Sie forschen schon seit vielen Jahren zu dem Philosophen William James, haben 2010 sogar das William James Center gegründet. Was macht diesen Philosophen so besonders?

Ludwig Wittgenstein soll über William James gesagt haben: „Das ist es, was ihn zu einem guten Philosophen macht; er war ein wahrer Mensch.“ Ich denke, Wittgenstein gibt mit dieser Aussage die richtige Antwort auf Ihre Frage. Gleichzeitig sagt Wittgenstein damit etwas Wichtiges über die Philosophie: Eine Philosophin oder ein Philosoph kann rein intellektuell beeindrucken. Dann fehlt aber etwas Essenzielles, was man nur bei Philosophinnen und Philosophen findet, die auch wahre Menschen sind – „real human beings“. Deshalb beschäftige ich mich so intensiv mit James.

Inwiefern ist James’ Philosophie noch immer aktuell? Was kann sie uns „geben“?

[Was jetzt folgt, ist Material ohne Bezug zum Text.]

/-- TRANSLATION_WALK: a global copy's next page, or an atomic's or a line region's page, is translated and checked; the
first failure is found as a fault of its instruction (R252 to R257, R279). Disabled where nothing is to translate
(log entry 7). -/
def execTranslationWalk (t id : Nat) (s : State) : Host.Outcome State Fault Refusal :=
  if t ≥ Config.tiles then .fault .noSuchPart
  else
    let x := s.tile t
    match x.eng.copies.find? (fun g => g.id == id), x.eng.atomics.find? (fun a => a.id == id) with
    | some g, _ => if g.fault.isNone && x.working && g.walked < g.units then .next (s.walkCopy t g) else .next s
    | none, some a =>
      if a.stopped || a.leaf.isSome then .next s
      else
        let r := s.translate t a.want a.va
        match r.1 with
        | .error e => .next (r.2.stopAtomic t a e)
        | .ok l => .next (r.2.onTile t fun x => { x with eng := { x.eng with
            atomics := x.eng.atomics.map fun b => if b.id = id then { b with leaf := some l } else b } })
    | none, none => .next s

/-- The lines of memory that a unit touches. -/
def GCopy.lines (g : GCopy) (u : Nat) : List (Nat × Nat) :=
  (g.ranges u).flatMap fun r =>
    (List.range ((r.1 + r.2 - 1) / 64 - r.1 / 64 + 1)).filterMap fun k =>
      let va := (r.1 / 64 + k) * 64
      (g.leafAt va).map fun l => (l.tier, l.phys va / 64)

/-- Whether a unit has performed at its home. -/
def GCopy.past (g : GCopy) (u : Nat) : Bool := g.done.contains u || (g.kind == .feed && (find u g.data).isSome)

/-- Whether a unit has to wait (R289): an earlier unit of the tile's copies to one of its lines has not performed, or an
earlier copy's pages are not all known (R268). A copy that has faulted performs nothing more, and nothing waits for it. -/
def Tile.lineWait (x : Tile) (g : GCopy) (u : Nat) : Bool :=
  let ls := g.lines u
  let meets := fun (h : GCopy) (v : Nat) => !h.past v && (h.lines v).any fun l => ls.contains l
  (x.eng.copies.any fun h => h.id < g.id && h.fault.isNone
      && (h.walked < h.units || (List.range h.units).any fun v => meets h v))
    || (List.range u).any fun v => meets g v

/-- Bytes of a virtual range, line by line (R310). -/
def State.readSpan (s : State) (t : Nat) (g : GCopy) (va n : Nat) : List Byte × State :=
  let r := (List.range ((va + n - 1) / 64 - va / 64 + 1)).foldl
    (fun (p : List Byte × State) k =>
      let v := (va / 64 + k) * 64
      match g.leafAt v with
      | some l =>
        let q := p.2.readUnit (s.actor t) l v (s.seesLine g.asked (l.phys v / 64))
        (p.1 ++ q.1, q.2.nextFree)
      | none => (p.1 ++ List.replicate 64 0, p.2)) ([], s)
  ((r.1.drop (va % 64)).take n, r.2)

/-- Bytes of several virtual ranges of one unit, which reads each line that they touch once (R310). -/
def State.readRanges (s : State) (t : Nat) (g : GCopy) (rs : List (Nat × Nat)) : List (List Byte) × State :=
  let lines := fun (r : Nat × Nat) => (List.range ((r.1 + r.2 - 1) / 64 - r.1 / 64 + 1)).map (r.1 / 64 + ·)
  let p := (rs.flatMap lines).dedup.foldl
    (fun (p : List (Nat × List Byte) × State) k =>
      let q := p.2.readSpan t g (k * 64) 64
      (p.1 ++ [(k, q.1)], q.2)) ([], s)
  (rs.map fun r => (((lines r).flatMap fun k => look [] k p.1).drop (r.1 % 64)).take r.2, p.2)
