-- ==== Sys2Proof/Machine/Scalar.lean ====
section
/-! DEFINITION. The S slot's operations (R109 to R149). -/

namespace Sys2Proof.Machine

/-- After a single-shot instruction issues, the S latch is idle (R111). -/
def State.singleShot (s : State) (c : Ctx) : State :=
  s.onSeq c.t fun q => { q with latches := vset q.latches 0 { } }

/-! ### What the arithmetic computes (R112) -/

/-- Bits [127:64] of the signed and of the unsigned product. -/
def mulHighS (a b : Word) : Word := BitVec.ofInt 64 (a.toInt * b.toInt / 2 ^ 64)
def mulHighU (a b : Word) : Word := BitVec.ofNat 64 (a.toNat * b.toNat / 2 ^ 64)
/-- Quotients and remainders; a divisor of zero gives all ones, and the dividend. -/
def divS (a b : Word) : Word := if b = 0 then -1 else BitVec.ofInt 64 (a.toInt.tdiv b.toInt)
def divU (a b : Word) : Word := if b = 0 then -1 else a / b
def remS (a b : Word) : Word := if b = 0 then a else BitVec.ofInt 64 (a.toInt.tmod b.toInt)
def remU (a b : Word) : Word := if b = 0 then a else a % b
/-- Shifts and the rotation by b[5:0]. -/
def shl64 (a b : Word) : Word := a <<< (b.toNat % 64)
def shr64 (a b : Word) : Word := a >>> (b.toNat % 64)
def sar64 (a b : Word) : Word := a.sshiftRight (b.toNat % 64)
def rol64 (a b : Word) : Word := a.rotateLeft (b.toNat % 64)
/-- Signed and unsigned minimum and maximum. -/
def minS (a b : Word) : Word := if a.slt b then a else b
def maxS (a b : Word) : Word := if a.slt b then b else a
def minU (a b : Word) : Word := if a.ult b then a else b
def maxU (a b : Word) : Word := if a.ult b then b else a
/-- Zero bits above the highest one bit, below the lowest, and the number of one bits. -/
def clz64 (a : Word) : Word :=
  BitVec.ofNat 64 (((List.range 64).find? fun k => a.getLsbD (63 - k)).getD 64)
def ctz64 (a : Word) : Word :=
  BitVec.ofNat 64 (((List.range 64).find? fun k => a.getLsbD k).getD 64)
def popc64 (a : Word) : Word := BitVec.ofNat 64 ((List.range 64).countP fun k => a.getLsbD k)
/-- Bytes in reverse order. -/
def bswap64 (a : Word) : Word := BitVec.ofNat 64 (leNat (leBytes 8 a.toNat).reverse)

/-! ### The forms of operation -/

/-- An ALU or multiplier operation on s[a] and s[b] (R109, R112). -/
def State.aluR (s : State) (c : Ctx) (f : SR) (lat : Nat) (op : Word → Word → Word) : State :=
  s.flightS c lat f.d (op (s.readS c f.a) (s.readS c f.b))

/-- The same on s[a] and the sign-extended immediate (R112). -/
def State.aluI (s : State) (c : Ctx) (f : SI) (lat : Nat) (op : Word → Word → Word) : State :=
  s.flightS c lat f.d (op (s.readS c f.a) (f.imm.signExtend 64))

/-- The divider is taken for 34 cycles (R109). -/
def State.takeDivider (s : State) (c : Ctx) : State :=
  s.onSeq c.t fun q => { q with divFree := c.now + 34 * (s.tile c.t).divisor 0 }

/-- A compare of s[a] and s[b], or of s[a] and the sign-extended immediate (R114). -/
def State.cmpR (s : State) (c : Ctx) (f : SP) (test : Word → Word → Bool) : State :=
  s.flightP c 1 f.pd (test (s.readS c f.a) (s.readS c f.b))
def State.cmpI (s : State) (c : Ctx) (f : SPI) (test : Word → Word → Bool) : State :=
  s.flightP c 1 f.pd (test (s.readS c f.a) (f.imm.signExtend 64))
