/-- A link table that the loader refuses (R302, R303). -/
def Launch.badLinks (l : Launch) (v : Variant) : Bool :=
  match v.links with
  | [] => false
  | w :: r =>
    let es := parseEntries r
    let ws := es.flatMap l.windowsOf
    let n := fun (t : Nat) (send : Bool) => (ws.filter fun x => x.1 == t && x.2.2.2 == send).length
    bitsOf w 63 32 != 0 || 1024 < w.toNat || bitsOf w 31 0 != es.length
      || (es.any (l.badLink (tilesOf v)))
      || (ws.any fun x => 4 < n x.1 x.2.2.2)
      || (List.range ws.length).any fun i => (List.range i).any fun j =>
        let a := ws.getD i (0, 0, 0, false)
        let b := ws.getD j (0, 0, 0, false)
        a.1 == b.1 && meet a.2.1 a.2.2.1 b.2.1 b.2.2.1

/-- The refusal codes that depend on the variant, made at acceptance and again at binding (R22, R23, R320). The field
disp is ignored for classes 0 and 1, and so is its check (R15). -/
def State.variantCodes (s : State) (l : Launch) : List Nat :=
  if (s.imageOf l).isNone then []
  else match s.selected l with
    | none => [0x01]
    | some (_, v) =>
      let ts := (tilesOf v).filter (· < Config.tiles)
      (if l.badTable v || l.badLinks v then [0x04] else [])
        ++ (if ts.any s.disabled then [0x09] else [])
        ++ (if ts.any fun t => (s.tile t).secure != l.world then [0x0A] else [])
        ++ (if l.checkpoints && 2 ≤ l.cls && v.ckpt == 0 then [0x0F] else [])

/-! ### Sessions and parameter blocks (R327, R330 to R332) -/

/-- The session number that a submission names. -/
def Launch.sessionNo (l : Launch) : Option Nat :=
  if l.sub.session.getLsbD 63 then some (bitsOf l.sub.session 47 32) else none
/-- The session that a submission names, if it is open: a launch that names one that is not is covered by none (R330, log
entry 129). -/
def State.sessionOf (s : State) (l : Launch) : Option (Nat × Session) :=
  l.sessionNo.bind fun n => (find n s.sessions).bind fun e => if e.opened then some (n, e) else none

/-- A trace entry: sequence, ends, variant, class, image and parameter version (R331). -/
def traceClass (e : Word × Word) : Nat := bitsOf e.1 15 14
def traceImage (e : Word × Word) : Nat := bitsOf e.2 63 32

/-- The session that replays a launch, and the trace entry it comes to (R332). -/
def State.replaying (s : State) (l : Launch) : Option (Nat × Session × Option (Word × Word)) :=
  (s.sessionOf l).bind fun e =>
    if e.2.replay && !e.2.broken then some (e.1, e.2, e.2.trace[e.2.matched]?) else none

/-- A launch that does not agree with the trace entry it comes to (R332). -/
def State.mismatch (s : State) (l : Launch) : Bool :=
  match s.replaying l with
  | none => false
  | some (_, _, none) => true
  | some (_, _, some e) => traceClass e != l.cls || traceImage e != bitsOf (l.recWord 0) 31 0

/-- The parameter block of a launch. -/
def Launch.blockNo (l : Launch) : Nat := bitsOf l.sub.param 63 32
def Launch.blockBase (l : Launch) : Nat := bitsOf l.sub.param 19 6 * 64
def State.blockOf (s : State) (l : Launch) : Option ParamBlock := find l.blockNo s.params

/-- The version of a block for a launch accepted now: a patch completed on this very cycle is for later launches (R327). -/
def ParamBlock.versionAt (b : ParamBlock) (pcc : Nat) : Nat :=
  match b.patched with | some (c, v) => if c = pcc then v else b.current | none => b.current

/-- The version that a launch binds: its trace entry's, its session's, or the current one, also of a block that was created after
the session opened (R327, R332, log entry 131). -/
def State.versionFor (s : State) (l : Launch) : Nat :=
  let now := match s.blockOf l with | some b => b.versionAt s.pcc | none => 0
  match s.replaying l, s.sessionOf l with
  | some (_, _, some e), _ => bitsOf e.2 31 0
  | _, some (_, e) => look now l.blockNo e.versions
  | _, none => now

/-- Bytes of the version that a launch binds; none of a recorded version that is kept no longer (log entry 130). -/
def State.blockBytes (s : State) (l : Launch) : List Byte :=
  match s.blockOf l with
  | some b => look [] l.pver b.versions
  | none => []

/-! ### Acceptance (R318 to R320) -/

/-- Whether a dispatcher has an entry that a class can use: of 1,024, 64 are for class 0 alone. A launch has an entry
while it is queued, suspending, suspended or resuming (R318). -/
def State.hasEntry (s : State) (disp cls : Nat) : Bool :=
  let es := s.launches.filter fun e => e.2.disp == disp
    && (e.2.state == .queued || e.2.state == .suspending || e.2.state == .suspended || e.2.state == .resuming)
  es.length < 1024 && (cls == 0 || (es.filter fun e => e.2.cls != 0).length < 960)

/-- Every refusal code that applies to a submission (R24, R320). -/
def State.acceptCodes (s : State) (l : Launch) : List Nat :=
  let on := fun (b : Bool) (c : Nat) => if b then [c] else []
  s.variantCodes l ++ on l.malformed 0x02 ++ on l.badLevels 0x03 ++ on l.badLease 0x05 ++ on l.badQueues 0x06
    ++ on l.badYield 0x07 ++ on l.badReplan 0x08 ++ on (s.imageOf l).isNone 0x0B
    ++ on (!s.hasEntry l.disp l.cls) 0x0C
    ++ on (l.blockNo != 0 && (match s.blockOf l with
        | none => true
        | some _ => l.pver == 0 || 0x100000 < l.blockBase + (s.blockBytes l).length)) 0x0D
    ++ on (l.sub.root.toNat % 65536 != 0
        || !(s.regionHas none 0 (l.sub.root.toNat % 2 ^ 52 / 65536) 61
          || s.regionHas none 1 (l.sub.root.toNat % 2 ^ 52 / 65536) 61)) 0x0E
    ++ on (s.mismatch l) 0x10

/-- The lowest of some codes; 0 for none. -/
def lowest (cs : List Nat) : Nat := cs.foldl (fun m c => if m = 0 || c < m then c else m) 0

/-- A launch that does not agree with its trace ends the replay of its session (R332). -/
def State.breakReplay (s : State) (l : Launch) : State :=
  match l.sessionNo with
  | some n => { s with sessions := s.sessions.map fun e => if e.1 = n then (n, { e.2 with broken := true }) else e }
  | none => s

/-- A launch refused at its submission, with the lowest code that applies (R24, R320, R332). -/
def State.turnAway (s : State) (serial : Nat) (l : Launch) (code : Nat) : State :=
  let s := if code = 0x10 then s.breakReplay l else s
  ({ s with launches := insertAt serial { l with state := .refused, code := code, leftAt := some s.pcc } s.launches }
    |>.logIt 7 code serial 0).tell l.port (.refused code)

/-- A launch queued; one that a replay covers is matched to its trace entry (R320, R332). -/
def State.enqueue (s : State) (serial : Nat) (l : Launch) : State :=
  let l := { l with variant := match s.selected l with | some e => e.1 | none => 0 }
  match s.replaying l with
  | some (n, e, some _) =>
    { s with
      sessions := insertAt n { e with matched := e.matched + 1 } s.sessions
      launches := insertAt serial { l with seqNo := some e.matched } s.launches }
  | _ => { s with launches := insertAt serial l s.launches }

/-- SUBMISSION and the firing of a timed entry, whose start time is the launch's start tick: the launch takes the next serial
and is queued or refused (R24, R318 to R320, R327, R329). -/
def State.submit (s : State) (port disp : Nat) (sub : Submission) (start : Option Nat) : State :=
  let l : Launch := { sub := sub, disp := disp, age := s.pcc, port := port, start := start }
  let l := { l with pver := s.versionFor l }
  let code := lowest (s.acceptCodes l)
  let s' := { s with serial := s.serial + 1 }.tell port (.serial s.serial)
  if code = 0 then s'.enqueue s.serial l else s'.turnAway s.serial l code

/-- SUBMISSION: R319, R320. -/
def execSubmission (port disp : Nat) (sub : Submission) (s : State) : Host.Outcome State Fault Refusal :=
  if 2 ≤ port || 4 ≤ disp then .fault .noSuchPart
  else .next (s.asOwner port fun s => s.submit port disp sub none)

/-! ### Images and parameter blocks -/

/-- Whether a code address is the g1 bundle of a function-entry line with target bit 33 set, in code given as granules: a bundle
begins there, as start bit 49 says (R22, R36, R341). -/
def isEntryOf (code : List Word) (a : Nat) : Bool :=
  let h := LineHeader.ofBits (code.getD (a / 8 - 1) 0)
  a % 128 == 8 && a / 8 < code.length && h.fentry && h.start.getLsbD 1 && h.target.getLsbD 1

/-- Whether the loader takes a variant: one to three schedules, one for class H, and valid entries in each
(R22, R181, R320). -/
def variantOk (v : Variant) : Bool :=
  1 ≤ v.scheds.length && v.scheds.length ≤ 3 && (v.scheds.any fun p => p.1 == 2)
    && v.scheds.all fun p => p.1 < 3 && p.2.length * 8 ≤ Config.codeBytes && isEntryOf p.2 v.start
      && (v.ckpt == 0 || isEntryOf p.2 v.ckpt)

/-- IMAGE_LOAD: an image is loaded under the handle that the loader issues, which no loaded image has, or refused with
load status 0x01 (R22, R320), also one without variants (log entry 134). Disabled for a handle in use (log entry 7). -/
def execImageLoad (port handle : Nat) (img : Image) (s : State) : Host.Outcome State Fault Refusal :=
  if 2 ≤ port then .fault .noSuchPart
  else .next (s.asOwner port fun s =>
    if (find handle s.images).isSome then s
    else if img.variants.isEmpty || !img.variants.all variantOk then s.refuseTo port 0x01
    else ({ s with images := insertAt handle img s.images }).tell port (.serial handle))
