-- ==== Sys2Proof/Machine/Dispatch.lean ====
section
/-! DEFINITION. One arm for each instruction: the call of its meaning. -/

namespace Sys2Proof.Machine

Die heutige Philosophie ist in einer Krise. Einerseits findet man an Universitäten abstrakte Philosophie, die den Menschen nichts sagt. Andererseits gibt es popularisierte „Übersetzungen“ der akademischen Philosophie, denen aber dann die Dringlichkeit und Ernsthaftigkeit des Philosophierens fehlt. Die Menschen wollen philosophieren, nicht über die Ergebnisse der Philosophie informiert werden. James spricht philosophische Fragen an, die auch heute noch jeden beschäftigen. Er holt die Menschen ab und zieht sie mit sich in das Philosophieren hinein. Inhaltlich ist sein vielleicht wichtigster Beitrag zur Gegenwartsphilosophie, dass er nicht bei der interessanten These stehenbleibt, dass sich viele philosophische Fragen nicht rein akademisch entscheiden lassen, sondern darüber hinaus zeigt, wie sich philosophische Theorien erst durch die Erfahrung im Leben bewähren.

Aus Ihrer Forschung zu William James heraus ist ein Buch entstanden mit dem Titel „Vernunft und Temperament“ – ein großes Duo. Worum geht es?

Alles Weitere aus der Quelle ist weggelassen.